Probably the most help might be in an outline or table of contents (TOC) of a typical document for our firm. I went back to one of our medium/large projects and just looked at the TOC. The project was LEED Gold office building, about 160,000 square foot with a fairly typical central chilled and hot water plant, variable air volume air handling systems, with some fairly good daylighting, occupancy, and demand control strategies.
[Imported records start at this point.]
/-- What `Issue` does, line by line; the first line that applies decides: locked, illegal, length, parameter, range,
overlap, and otherwise the command runs by its rule and the answer is OK (60_exceptions R207). -/
def Obligations.IssueAnswersInCheckOrder : Prop :=
  ∀ (s : State) (cmd : Command) (rest : List HostMove), s.host = .issue cmd :: rest →
    (step s =
      if s.err ≠ 0 then .next (answeredLocked { s with host := rest })
      else
        match decode cmd with
        | .error _ => .next (faulted { s with host := rest } 1 cmd)
        | .ok i =>
          if breaksLength i then .next (faulted { s with host := rest } 2 cmd)
          else if breaksParam i then .next (faulted { s with host := rest } 3 cmd)
          else if outOfRange s.cfg i then .next (faulted { s with host := rest } 4 cmd)
          else if unsupportedOverlap i then .next (faulted { s with host := rest } 5 cmd)
          else exec i { s with host := rest }) ∧
    ∀ i, s.err = 0 → decode cmd = .ok i → breaksLength i = false → breaksParam i = false →
      outOfRange s.cfg i = false → unsupportedOverlap i = false →
      ∃ t, step s = .next t ∧ t.reply = .response 0 ∧ t.err = 0 ∧ t.errcmd = s.errcmd

/-! ### Faults -/

/-- ERR_LENGTH is raised by B2W when `nbytes` is not a multiple of 4, before any other check, and by nothing else
(60_exceptions R202). -/
def Obligations.LengthFaultExactlyWhen : Prop :=
  ∀ (s : State) (i : Instr), s.err = 0 →
    (exec i s = .next (faulted s 2 (encode i)) ↔
      ∃ bsrc wdst nbytes, i = .b2w bsrc wdst nbytes ∧ nbytes.toNat % 4 ≠ 0)

/-- ERR_PARAM is raised by BMIX when `r = 0`, before the range and overlap checks, and by nothing else
(60_exceptions R203). -/
def Obligations.ParamFaultExactlyWhen : Prop :=
  ∀ (s : State) (i : Instr), s.err = 0 →
    (exec i s = .next (faulted s 3 (encode i)) ↔ ∃ xaddr yaddr r, i = .bmix xaddr yaddr r ∧ r.toNat = 0)

/-- ERR_RANGE is raised exactly when a region of the command is out of range by the table of R204 and no earlier check
failed, for all six commands (60_exceptions R204). -/
def Obligations.RangeFaultExactlyWhen : Prop :=
  ∀ (s : State) (i : Instr), s.err = 0 →
    (exec i s = .next (faulted s 4 (encode i)) ↔
      breaksLength i = false ∧ breaksParam i = false ∧ outOfRange s.cfg i = true)

/-- ERR_OVERLAP is raised exactly when COPY or XOR overlap backward, or BMIX's regions intersect, and no earlier check
failed (60_exceptions R205). -/
def Obligations.OverlapFaultExactlyWhen : Prop :=
  ∀ (s : State) (i : Instr), s.err = 0 →
    (exec i s = .next (faulted s 5 (encode i)) ↔
      breaksParam i = false ∧ outOfRange s.cfg i = false ∧ unsupportedOverlap i = true)

/-- An `Issue` that raises a fault writes the code to `ERR`, its word to `ERRCMD` and the code to the response, and
nothing else; once `ERR` is nonzero no `Issue` writes either register again, so they hold the first fault
(60_exceptions R208). -/
def Obligations.FaultChangesOnlyTheStatusRegisters : Prop :=
  ∀ (s t : State) (cmd : Command) (rest : List HostMove), s.host = .issue cmd :: rest → step s = .next t →
    (s.err = 0 → t.err ≠ 0 → ∃ code, 1 ≤ code ∧ code ≤ 5 ∧ t = faulted { s with host := rest } code cmd) ∧
    (s.err ≠ 0 → t.err = s.err ∧ t.errcmd = s.errcmd)

/-- Once nonzero, `ERR` keeps its value, and `ERRCMD` with it, until the host's Reset: no command and no other host move
changes them (10_state R27, 60_exceptions R208, R210). -/
def Obligations.ErrorStaysUntilReset : Prop :=
  ∀ (s t : State), s.err ≠ 0 → s.host.head? ≠ some .reset → step s = .next t →
    t.err = s.err ∧ t.errcmd = s.errcmd

/-- After an `Issue` on a block that had not faulted, the response is OK exactly when `ERR` is still 0 (60_exceptions
R200, R208). -/
def Obligations.ResponseOkExactlyWhenNoError : Prop :=
  ∀ (s t : State) (cmd : Command) (rest : List HostMove),
    s.host = .issue cmd :: rest → step s = .next t → (t.reply = .response 0 ↔ t.err = 0)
Here is an outline of the Systems Manual and how many pages were in each section:

Cover – Signature – TOC = 3
Final Basis of Design = 13
(Updated by the design team to reflect as-built conditions)
Building Operating Instructions = 15
(We write these from the viewpoint of the normal occupants, not the facilities managers)
HVAC System Schematic Diagrams = 4
(Hydronic and airside diagrams)
Commissioning Review = 2
(This is for the 10 month review, and ultimately another document was issued after the meeting, maybe 4 pages, and the owner inserted)
As-Built Control Sequences = 87
(Complete DDC drawings and sequences as confirmed during FPTs)
Recommended Schedule of Maintenance = 2
(This really only referenced the extensive O&M manuals that were created for the project. On smaller projects, we have included this information here to make fewer binders for the owner, but this is developed by the contractors)
Recommissioning = 149
(Here we take the final FPTs, as they are always adjusted a little during testing, and blanked them out for future use by the owner)
Sensor Calibration = 6
(Listing of major sensors and frequency of calibration by working with vendors and literature for the sensors)

Again, I think the hardest document to develop is the operating instructions. The rest is really gathering and organizing information that is provided by others on the design and construction team. Getting this information as it is developed, and soon after closeout, is important. The longer it goes, the harder it is to get it from contractors that are on to the next project.

Hope this helps.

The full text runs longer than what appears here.